# Slash Arrows



## JRATexas (May 1, 2007)

Main purpose was to get feedback regarding what yall think of the product. PM me if interested in getting some or check out post in classifieds... and thanks TH! 

Wanted to tell yall about a new product a friend of mine developed. Over 3 years of engineering and testing has been done and the product is pretty unbelieveable.

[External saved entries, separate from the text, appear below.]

-- ==== Sys2Proof/Machine/State.lean ====
section
/-! DEFINITION. The state (spec 10_state.md R20, R37), as plain data. A block's registers are Regs; the constants ID, FWD
and INV, which nothing writes (R33, R35), are definitions of Ops.lean and Operands.lean. State holds one block's base and
registers in its own fields (the block the meanings act on), the platform's other blocks as peers (R7 N_INSTANCES, R63),
and the host's side of the bus (R12, R36): the accesses it is about to make and the values its reads have returned. -/

namespace Sys2Proof.Machine

/-- ERR_KIND's four codes (60_exceptions.md R181); Flags.lean gives their bits. The block never writes invalidText (R182). -/
inductive ErrKind where
  | none             -- 0 NONE
  | invalidSymbol    -- 1 INVALID_SYMBOL
  | overflow         -- 2 OVERFLOW
  | invalidText      -- 3 INVALID_TEXT, reserved for host software
  deriving DecidableEq, Repr

/-- One entry of the inverse table, {V[6], IDX[5:0]} (40_alphabet.md R102). -/
structure InvEntry where
  valid : Bool
  idx : BitVec 6
  deriving DecidableEq, Repr

/-- The outputs of a command in emission order, and how many are valid: the (o0, o1, o2; n) of `emit` (R28). -/
structure Outputs where
  o0 : Byte
  o1 : Byte
  o2 : Byte
  n : BitVec 2
  deriving DecidableEq, Repr

/-- The registers of one block, under their names in R20, with the widths of R20. -/
structure Regs where
  encPend  : Bool        -- ENC_PEND, 1 bit (R22)
  encPbyte : Byte        -- ENC_PBYTE, 8 bits (R22)
  decPos   : BitVec 2    -- DEC_POS, 2 bits (R24)
  decAcc   : Half        -- DEC_ACC, 16 bits (R25)
  decCnt   : Word        -- DEC_CNT, 32 bits (R27)
  err      : Bool        -- ERR, 1 bit (R30)
  errKind  : ErrKind     -- ERR_KIND, 2 bits (R30)
  errPos   : Word        -- ERRPOS, 32 bits (R31)
  badCmd   : Bool        -- BADCMD, 1 bit (R32)
  result   : Word        -- RESULT, 32 bits (R28)
  deriving DecidableEq, Repr

/-- The reset value of every register (R37). -/
def Regs.reset : Regs where
  encPend := false
  encPbyte := 0x00
  decPos := 0
  decAcc := 0x0000
  decCnt := 0x00000000
  err := false
  errKind := .none
  errPos := 0x00000000
  badCmd := false
  result := 0x00000000

/-- One instance of the block on the platform's bus: its window's base address (B45_BASE, R50) and its registers. -/
structure Block where
  base : Nat
  regs : Regs
  deriving DecidableEq, Repr

/-- What the outside does to the platform (00_scope.md R12): a bus access of the host, or the reset input. `bytes` is the
access's width; `v` is the data of a write, and has a meaning only for a width of 4 bytes (20_memory.md R51, R55). -/
inductive BusEvent where
  | read (addr bytes : Nat)
  | write (addr bytes : Nat) (v : Word)
  | reset
  deriving DecidableEq, Repr

/-- The machine. -/
structure State where
  base    : Nat              -- B45_BASE of this block (R7, R50)
  regs    : Regs             -- the registers of this block (R20)
  peers   : List Block       -- the other N_INSTANCES - 1 blocks (R7, R63)
  pending : List BusEvent    -- the model's own: what the host does next, in bus order (R59; R36 makes it an input)
  reads   : List Word        -- the model's own: what the host's reads returned, oldest first (R36, R57)
  deriving DecidableEq, Repr

/-- The reasons the machine can stop with a fault: none. "No behaviour of the block is left as a free value or a trap"
(93_implementation_defined.md): both of the block's exceptional conditions are recorded in its registers (R180). -/
inductive Fault
  deriving DecidableEq, Repr

/-- The reasons a step is refused. All of them concern a bus access outside the contract; no command is refused. -/
inductive Refusal where
  /-- An instruction with no meaning yet, raised by exec's arms only; no arm raises it. Safe. -/
  | notModelled (mnemonic : String)
  /-- An access of another width than 4 bytes, raised by a bus access: "A model refuses it by name" (R51, R55). Safe. -/
  | badWidth (bytes : Nat)
  /-- A 32-bit access at an offset that is not a multiple of 4, raised by a bus access (R51, R55). Safe. -/
  | misaligned (off : Nat)
  /-- An access to an address in no block's window, raised by a bus access: what lies there "is left to the platform" (R52),
  so the model has no meaning for it (log entry 4). Safe. -/
  | outsideWindow (addr : Nat)
  deriving DecidableEq, Repr

/-- The machine right after reset (R37, R200): every register at its reset value, one block, and a host that has done
nothing yet. The base and the number of blocks are parameters (R7; log entries 1 and 2). -/
def State.reset : State where
  base := Config.resetBase
  regs := Regs.reset
  peers := []
  pending := []
  reads := []

end Sys2Proof.Machine
end

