-- ==== Sys2Proof/Machine/Session.lean ====
section
/-! DEFINITION. The host's side: the assembler lines and macros of spec 30_encoding.md R78 and R79 as lists of bus accesses,
what a host collects from the RESULT words it reads, and the source's two functions `encode_bytes` and `decode_to_bytes`
(41_encoder.md R120-R122, 42_decoder.md R140-R142, R149) over whole sequences, in plain arithmetic, which R126 and R146
compare sessions with. Nothing here is part of the block. -/

namespace Sys2Proof.Machine

/-! ### Assembler lines and macros -/

/-- The word of an assembler command (R78); none if it is ill formed. -/
def assemble (c : AsmCommand) : Option Word :=
  if c.wf then
    some (encode (Instr.ofMnemonic c.mnemonic (BitVec.ofNat 8 ((c.operand.map AsmOperand.value).getD 0))))
  else none

/-- `CMD <command>`: MemWrite(B45_BASE + 0x00, 4, its word) (R78). -/
def cmdLine (base : Nat) (i : Instr) : BusEvent := .write (base + offsetOf .cmd) 4 (encode i)

/-- `RD <register>`: MemRead(B45_BASE + offset, 4) (R78). -/
def rdLine (base : Nat) (n : RegName) : BusEvent := .read (base + offsetOf n) 4

/-- A command and the read of its outputs, and after them other commands the host interleaves. -/
def commandAndRead (base : Nat) (i : Instr) (others : List Instr) : List BusEvent :=
  [cmdLine base i, rdLine base .result] ++ others.map (cmdLine base)

/-- ENC.PAIR b1, b2 (R79). -/
def encPair (base : Nat) (b1 b2 : Byte) : List BusEvent :=
  commandAndRead base (.encByte b1) [] ++ commandAndRead base (.encByte b2) []

/-- An encode session without its ENC.START, each byte followed by commands the host interleaves (R126). -/
def encSession (base : Nat) (bs : List (Byte × List Instr)) : List BusEvent :=
  bs.flatMap (fun p => commandAndRead base (.encByte p.1) p.2) ++ commandAndRead base .encEnd []

/-- ENC.BYTES b0, ..., bn-1 (R79). -/
def encBytesMacro (base : Nat) (bs : List Byte) : List BusEvent :=
  cmdLine base .encStart :: encSession base (bs.map (fun b => (b, [])))

/-- A decode session from the first DEC.SYM on, each symbol followed by commands the host interleaves, with the closing
reads of RESULT, STATUS and ERRPOS (R79, R146). -/
def decSession (base : Nat) (cs : List (Byte × List Instr)) : List BusEvent :=
  cs.flatMap (fun p => commandAndRead base (.decSym p.1) p.2) ++
    commandAndRead base .decEnd [] ++ [rdLine base .status, rdLine base .errPos]

/-- DEC.TEXT "s" (R79), over the codes of the string's characters. -/
def decTextMacro (base : Nat) (cs : List Byte) : List BusEvent :=
  cmdLine base .decStart :: decSession base (cs.map (fun c => (c, [])))

/-- OUT0..OUT(NOUT-1) of a RESULT word (R28, R79). -/
def outputsOf (w : Word) : List Byte := (List.range (resultNout w).toNat).map (resultOut w)

/-- The concatenation of the outputs of every RESULT word read, in order (R79). -/
def collect (ws : List Word) : List Byte := ws.flatMap outputsOf

/-- The commands R126 lets a host interleave with an encode session: lookups and decoder commands. -/
def sparesEncoder : Instr → Bool
  | .decStart | .decSym _ | .decEnd | .lutFwd _ | .lutInv _ => true
  | .nop | .clear | .encStart | .encByte _ | .encEnd => false

/-- The commands R146 lets a host interleave with a decode session: lookups and encoder commands. -/
def sparesDecoder : Instr → Bool
  | .encStart | .encByte _ | .encEnd | .lutFwd _ | .lutInv _ => true
  | .nop | .clear | .decStart | .decSym _ | .decEnd => false

/-! ### The source's functions over whole sequences -/

/-- The symbols of a group value, least-significant digit first; the third only if it is not 0 (R121, R122). -/
def groupSymbols (v : Nat) : List Byte :=
  let sym (d : Nat) : Byte := (fwdRom.toList[d]?).getD 0
  if v < 2025 then [sym (v % 45), sym (v / 45)] else [sym (v % 45), sym (v / 45 % 45), sym (v / 2025)]

/-- `encode_bytes` (R120, R122): consecutive groups of 2 bytes, a final group of 1 if the length is odd. -/
def encodeBytes : List Byte → List Byte
  | [] => []
  | [b] => groupSymbols b.toNat
  | b1 :: b2 :: bs => groupSymbols (b1.toNat * 256 + b2.toNat) ++ encodeBytes bs

/-- `value_of` at a position of the input (R102): the digit, or the invalid-symbol error there. -/
def digitAt (pos : Nat) (c : Byte) : Except (ErrKind × Nat) Nat :=
  match fwdRom.toList.findIdx? (· == c) with
  | some d => .ok d
  | none => .error (.invalidSymbol, pos)

/-- The bytes of a group value: the high byte only if it is not 0 (R142). -/
def groupBytes (v : Nat) : List Byte :=
  if v < 256 then [BitVec.ofNat 8 v] else [BitVec.ofNat 8 (v / 256), BitVec.ofNat 8 v]

/-- `decode_to_bytes` from the character at position pos on (R140, R149): consecutive groups of 3, a final group of 1 or 2;
within a group every lookup comes before the overflow check, and the first failure ends it, with its kind and position. -/
def decodeFrom (pos : Nat) : List Byte → Except (ErrKind × Nat) (List Byte)
  | [] => .ok []
  | [c0] => do
    let d0 ← digitAt pos c0
    return groupBytes d0
  | [c0, c1] => do
    let d0 ← digitAt pos c0
    let d1 ← digitAt (pos + 1) c1
    return groupBytes (d0 + d1 * 45)
  | c0 :: c1 :: c2 :: cs => do
    let d0 ← digitAt pos c0
    let d1 ← digitAt (pos + 1) c1
    let d2 ← digitAt (pos + 2) c2
    if 65535 < d2 * 2025 ∨ 65535 < d0 + d1 * 45 + d2 * 2025 then .error (.overflow, pos + 2)
    else
      let rest ← decodeFrom (pos + 3) cs
      return groupBytes (d0 + d1 * 45 + d2 * 2025) ++ rest

/-- `decode_to_bytes` (R146). -/
def decodeToBytes (cs : List Byte) : Except (ErrKind × Nat) (List Byte) := decodeFrom 0 cs

end Sys2Proof.Machine
end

These will revolutionize bowhunting and reduce lost game significantly, if not all together. The difference between these and "mechanical" broad heads is that the arrow itself has a fixed blad broadhead, flies true, and the blades deploy using inertia opening INSIDE the animal for maximum devistation. No more worry about whether or not the mechanical will work, even if the blades didnt deploy, the arrow would act the same as any other fixed blade broadhead (it is important to note that not once have the blades not deployed, the design makes it impossible for a faulty deployment, but just thought I would add due to concerns most people have with mechanical broadheads). The added weight increases accuracy and maximizes kinetic energy (testing showed this using 55 pound to 80 pound draw weight, all of which can shoot this arrow). Not only that, but at the peak of the blades opening, there is over a 5 inch cutting surface... I am representative for the company and will be happy to answer any questions or concerns regarding the arrow. I may be able to get 2coolers a deal so PM me if interested. They come in a pack of 6, 3 ready to go arrows with inset blades and broadhead and 3 target arrows. There is also a "try it" option that includes one hunting arrow and one target arrow. Hope yall get as excited about this revolutionary product as we are. So far the average distance downed game has traveled is roughly 20 yards... and not one animal has been lost, including multiple bad shots (high back, one in front of hind quarters, etc.). The devastation these arrows inflict is truly shocking and words cannot describe how well they work. Main goal of the company is to reduce or erraticate lost game due to poor shot placement. I, like many other bow hunters, have felt the shame of losing a wounded animal. Now I do not worry about it and shoot more confidently than ever. Thanks for reading and check out the website for more information, pictures, and testimonials.


----------



## Trouthunter (Dec 18, 1998)

Interesting concept. I don't care for mechanical blades but can't figure out how this one wouldn't work 100% of the time.

TH


----------



## sharkchum (Feb 10, 2012)

Before I can give any feedback I have a few questions. 1. What is the length of the arrows? Do they only come in one size or are they cut to length for each customer? 2. What is the combined weight of the arrow and head and what does the head weigh alone? 3. Have they been tested at long range? I'm a poor hunter, but a good shot, so most of my shots are between 40yds and 60yds. I have seen broadheads that fly perfect out to 30yds, but any farther and they get erratic. If you can answer these questions I will have a better opinion.


----------



## JRATexas (May 1, 2007)

Thats kinda what he was going for... a mechanical product that wouldnt scare aware fixed blade only hunters... Meets both fixed and mechanical in the middle and delivers a significantly higher blow than anything else on the market. 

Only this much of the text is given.